I also stumbled upon an editorial in the January 2011 issue of Schizophrenia Bulletin by John Strauss, a Yale psychiatrist, entitled “Subjectivity and Severe Psychiatric Disorders.” In it, he argues that in order to practice psychiatry as a “human science” we must pay as much attention to a patient’s subjective experience as we do to the symptoms they report or the signs we observe.  But he also points out that our research tools and our descriptors—the terms we use to describe the dimensions of a person’s disease state—fail to do this.

Strauss argues that, as difficult as it sounds, we must divorce ourselves from the objective scientific tradition that we value so highly, and employ different approaches to understand and experience the subjective phenomena that our patients encounter—essentially to develop a “second kind of knowledge” (the first being the textbook knowledge that all doctors obtain through their training) that is immensely valuable in understanding a patient’s suffering.  He encourages role-playing, journaling, and other experiential tools to help physicians relate to the qualia of a patient’s suffering.

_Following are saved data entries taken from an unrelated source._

/-- A group operation at the commit of its table (14 R390, R391). `ops` is how many RDMA operations an order that moves data
takes. On the anchor the list of a DROP went when its entry became FREE (R405). -/
def PgPart.groupOp (q : PgPart) (frames : Nat) (anchor : Bool) (ops : Nat) (word : Word) : PgPart :=
  let op := word.toNat / 2 ^ 20
  let id := fld word 0 20
  match q.page id with
  | none => if op = 12 ∧ !anchor then q.setList id [] else q
  | some x =>
    if op = 8 then
      (q.setPage id (some { x with res := .outgoing, order := true })).order anchor true id (x.frame.getD 0) x.dirty ops
    else if op = 9 then
      let q1 := q.giveFrame frames id
      let f := ((q1.page id).bind (·.frame)).getD 0
      (q1.updPage id fun y => { y with res := .incoming, order := true }).order anchor false id f false ops
    else if op = 10 then q.setPage id (some { x with frame := none, res := .stored })
    else if op = 11 then q.setPage id none
    else if op = 12 ∧ !anchor then q.setList id []
    else q

/-- How many RDMA operations an order of a partition takes: one for every queue pair message of at most 256 KiB, which is one
(14 R411, R385). -/
def orderOps : Nat := 1

/-- A partition's books at the commit of a table (14 R387, R391, R397): pages written are DIRTY, slabs flip, group operations
take effect in order. -/
def State.pgCommit (s : State) (p : Nat) (anchor : Bool) (w : Wire) : State :=
  let q := s.pgOf p
  if q.table ≠ some w.bno then s
  else
    let q1 := w.slots.foldl (fun b x => b.dirtied x.ent x.start x.n) q
    let q2 := if bit (s.rd (rPgPartSlab p)) 0 then
        (w.slots.filter fun x => decide (x.n ≠ 0 ∧ x.slab ≠ 0xFFFFFF)).foldl (fun b x => b.flip x.slab) q1
      else q1
    let q3 := if anchor then q2.unpin ((q2.pages.filter fun x => match x.2 with
      | some y => decide (0 < y.pins)
      | none => false).map (·.1)) else q2
    let q4 := (w.apps.filter fun a => decide (a.slot = 0xFFFF)).foldl
      (fun b a => b.groupOp (s.pgFrames p) anchor orderOps a.word) q3
    s.setLists p { q4 with before := none, cows := [], table := none }

/-- The local partitions of a group that keep page state of their own beside the anchor's books. -/
def State.pgMembers (s : State) (g : Nat) : List Nat :=
  (s.groupParts g).filter fun p => s.pgOn p && decide (s.anchorPart g ≠ some p)

/-! ### Reel decisions of the anchor (14 R405, R408, R410) -/

/-- The list pages of an entry that hold the positions a FETCH asks for (15 R438). -/
def State.fetchPages (s : State) (p : Nat) (f : FetchJob) : List Nat :=
  let l := (s.pgOf p).list f.ent
  let hi := min (f.from_ + f.count) (s.ent f.ent).length
  ((List.range l.length).filter fun j => decide (f.from_ < 32 * j + 32) && decide (32 * j < hi)).filterMap fun j => l[j]?

/-- The entries whose demand lists count, in key order (14 R408). -/
def State.demanders (s : State) (n : Nat) : List Nat :=
  s.byKey ((s.gLive n).filter fun e =>
    decide ((s.ent e).st = .queued ∨ (s.ent e).st = .admitted ∨ (s.ent e).st = .running ∨ (s.ent e).st = .reeling))

/-- The demanded pages of a group, in key order, those of FETCHes after them. -/
def State.demanded (s : State) (n p : Nat) : List Nat :=
  (s.demanders n).flatMap (fun e => s.demand p e)
    ++ (s.rt.fetches.filter fun f => decide (f.slot = n)).flatMap (fun f => s.fetchPages p f)

/-- The group operations that wait, of one kind. -/
def PgPart.waiting (q : PgPart) (op : Nat) : List Nat := (q.groupOps.filter fun x => decide (x.1 = op)).map (·.2)

/-- Is page a taken as a victim before page b (14 R410)? -/
def victimLt (a b : Nat × Page) : Bool :=
  let d := (b.2.lastUse + 2 ^ 32 - a.2.lastUse % 2 ^ 32) % 2 ^ 32
  if d = 0 then decide (a.1 < b.1) else decide (d < 2 ^ 31)

/-- A victim put into its place. -/
def insertVictim (x : Nat × Page) : List (Nat × Page) → List (Nat × Page)
  | [] => [x]
  | y :: r => if victimLt x y then x :: y :: r else y :: insertVictim x r
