-- ==== Sys2Proof/Machine/Jtag.lean ====
section
/-! DEFINITION. The test access port and the MCTP endpoint (16 R473 to R475; 17 R495). -/

namespace Sys2Proof.Machine

open Sys2Proof

/-- Is any partition bound? -/
def State.anyBound (s : State) : Bool := s.partList.any fun p => p.2.isBound

/-- May the instruction be used (16 R474)? The number is its place in the table of R474. -/
def State.jtagMay (s : State) (n : Nat) : Bool :=
  let l := s.fuses.lifecycle
  let full := decide (l = 0 ∨ l = 3)
  if n ≤ 1 then true
  else if n = 2 then decide (l ≠ 4)
  else if n ≤ 5 then full || (decide (l = 1 ∨ l = 2) && !s.beat.joined && !s.anyBound)
  else if n = 6 then full || (decide (l = 2) && bit (s.rd rScJtag) 0)
  else if n = 7 then full
  else decide (l = 3)

/-- What a refused instruction does: it acts as BYPASS, and JTAG_ACCESS is recorded (16 R470, R475; log entry 67). -/
def State.jtagRefused (s : State) (n : Nat) : State :=
  ({ s with ir := .bypass }).event 0x8A 2 0xFF 0xFF 0xFFFF (BitVec.ofNat 32 n)

/-- An instruction is taken where the port has power and the lifecycle state allows it. -/
def State.jtag (s : State) (n : Nat) (f : State → State) : State :=
  if s.pwr.phase = .off then s else if s.jtagMay n then f s else s.jtagRefused n

/-- BYPASS (16 R474): the single bit of the bypass register, which IEEE 1149.1 captures as 0. -/
def execBypass (s : State) : Res := .next (s.jtag 0 fun t => { t with ir := .bypass, out := t.out ++ [.tdo 0] })

/-- IDCODE (16 R474). -/
def execIdcode (s : State) : Res := .next (s.jtag 1 fun t => { t with ir := .idcode, out := t.out ++ [.tdo 0x17E09BA7] })

/-- SAMPLE/PRELOAD (16 R474): the boundary scan chain is selected; the spec does not give the chain. -/
def execSamplePreload (s : State) : Res := .next (s.jtag 2 fun t => { t with ir := .sample })

/-- EXTEST (16 R474). -/
def execExtest (s : State) : Res := .next (s.jtag 3 fun t => { t with ir := .extest })

/-- CLAMP (16 R474). -/
def execClamp (s : State) : Res := .next (s.jtag 4 fun t => { t with ir := .clamp })

/-- HIGHZ (16 R474). -/
def execHighz (s : State) : Res := .next (s.jtag 5 fun t => { t with ir := .highz })

/-- Does a non-secure debug access name a core block or a slice of a non-secure partition (16 R474)? -/
def State.dbgNsMay (s : State) : DbgAccess → Bool
  | .regRead a => inCoreBlock a && s.nsBlock (blockCore a)
  | .regWrite a _ => inCoreBlock a && s.nsBlock (blockCore a)
  | .memRead c _ => s.nsBlock c
  | .memWrite c _ _ => s.nsBlock c

/-- A debug access as an access of the world the instruction names (16 R475); none while the device is held in reset. -/
def State.debug (s : State) (secure : Bool) (a : DbgAccess) : State :=
  let o : Origin := ⟨3, secure, [], 0, 0xFFFF⟩
  if s.pwr.phase = .reset then s
  else
  match a with
  | .regRead a => s.access ⟨o, none, .regRead a, true⟩
  | .regWrite a v => s.access ⟨o, none, .regWrite a v, true⟩
  | .memRead c p => s.access ⟨o, none, .memRead (c * 0x2000000 + p % 0x2000000 / 8 * 8) 8 0, true⟩
  | .memWrite c p d => s.access ⟨o, none, .memWrite (c * 0x2000000 + p % 0x2000000 / 8 * 8) (d.take 8), true⟩

/-- A non-secure debug access outside its reach: a read gives zero, a write is dropped, and either is recorded and entered in the
change log with its origin (05 R157; 16 R448; log entry 67). -/
def State.debugDenied (s : State) (a : DbgAccess) : State :=
  let o : Origin := ⟨3, false, [], 0, 0xFFFF⟩
  if s.pwr.phase = .reset then s
  else
  match a with
  | .regRead a => let t := s.regWorld o 4 a 0; { t with out := t.out ++ [.value 0 1] }
  | .regWrite a v => let t := s.regWorld o 3 a v; { t with out := t.out ++ [.value v 1] }
  | .memRead c p =>
    let t := s.hostRefused o (c * 0x2000000 + p % 0x2000000 / 8 * 8) 0x42
    { t with out := t.out ++ [.mem (List.replicate 8 0) [false]] }
  | .memWrite c p _ => s.hostRefused o (c * 0x2000000 + p % 0x2000000 / 8 * 8) 0x42

/-- DBG_NS: a debug access of the non-secure world to core blocks and slices of non-secure partitions (16 R474, R475). One that
names anything else is refused as a non-secure access is (R448). -/
def execDbgNs (a : DbgAccess) (s : State) : Res :=
  .next (s.jtag 6 fun t =>
    let t1 := { t with ir := .dbgNs }
    if t.dbgNsMay a then t1.debug false a else t1.debugDenied a)

/-- DBG_S: a debug access of the secure world to any register or slice (16 R474, R475). -/
def execDbgS (a : DbgAccess) (s : State) : Res := .next (s.jtag 7 fun t => ({ t with ir := .dbgS }).debug true a)

/-- LC_SCRAP: RETURNED to SCRAPPED (16 R453, R474). -/
def execLcScrap (s : State) : Res :=
  .next (s.jtag 8 fun t =>
    let t1 := t.log ⟨3, true, [], 0, 0xFFFF⟩ 10 0xFF 0 3 4
    { t1 with fuses := { t1.fuses with lifecycle := 4 } })

/-- The state that state sensor 64 reports (17 R495). -/
def State.pldmState (s : State) : Nat :=
  match s.pwr.phase with
  | .off => 0
  | .reset => 1
  | .starting => 1
  | .halted => 5
  | .ready => if s.mc.resetPend then 4 else if s.beat.joined then 3 else 2

/-- A PLDM sensor's reading (17 R495). -/
def State.sensor (s : State) (id : Nat) : Option Int :=
  if id = 1 then some (fld (s.rd rPmVin) 0 16)
  else if id = 2 then some (fld (s.rd rPmIin) 0 16)
  else if id = 3 then some (fld (s.rd rPmPin) 0 16)
  else if id = 4 then some ((s.rd rPmTj).extractLsb' 0 16).toInt
  else if 5 ≤ id ∧ id ≤ 36 then some (s.pwr.temps.getD (id - 5) 0)
  else if id = 64 then some s.pldmState
  else none

/-- The measurement that a read of sensor 1 or 2 makes (17 R495). -/
def State.measureFor (s : State) (id : Nat) : State :=
  if id = 1 then s.measure rPmVin else if id = 2 then s.measure rPmIin else s

/-- The SMBus address of the module's endpoint, from its straps (17 R478). -/
def State.smbusAddr (s : State) : Nat := 0x60 + bn s.pwr.addr1 * 2 + bn s.pwr.addr0

/-- PLDM_SENSOR_READ: the endpoint answers with the sensor's reading (16 R473; 17 R495); after a failed start-up it never answers
(17 R485; log entry 68). -/
def execPldmSensorRead (id : Nat) (s : State) : Res :=
  if s.pwr.phase = .halted then .next s
  else
    let t := s.measureFor id
    match t.sensor id with
    | some v => .next { t with out := t.out ++ [.sensor t.smbusAddr v] }
    | none => .next t

/-- MCTP_RECORD_READ: the endpoint answers with a fault and event record of the ring (16 R469, R473); one never written reads as
zeros. -/
def execMctpRecordRead (idx : Nat) (s : State) : Res :=
  if s.live ∧ idx < 4096 then
    let b := match Sparse.get (fun _ => none) s.sc.evts idx with
      | some (seq, e) => Evt.bytes e seq
      | none => List.replicate 32 0
    .next { s with out := s.out ++ [.record s.smbusAddr b] }
  else .next s

end Sys2Proof.Machine
end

It’s hard to quantify subjective experiences for purposes of insurance billing, or for standardized outcomes measurements like surveys or questionnaires, or for large clinical trials of new pharmaceutical agents.  And because these constitute the reality of today’s medical practice, it is hard for physicians to draw their attention to the subjective experience of patients.  Nevertheless, physicians—and particularly psychiatrists—should remind themselves every so often that they’re dealing with people, not diseases or symptoms, and to challenge themselves to know what that actually means.

By the same token, patients have a right to know that their thoughts and feelings are not just heard, but understood, by their providers.  While the degree of understanding will (obviously) not be precise, patients may truly benefit from a clinician who “knows” more than meets the eye.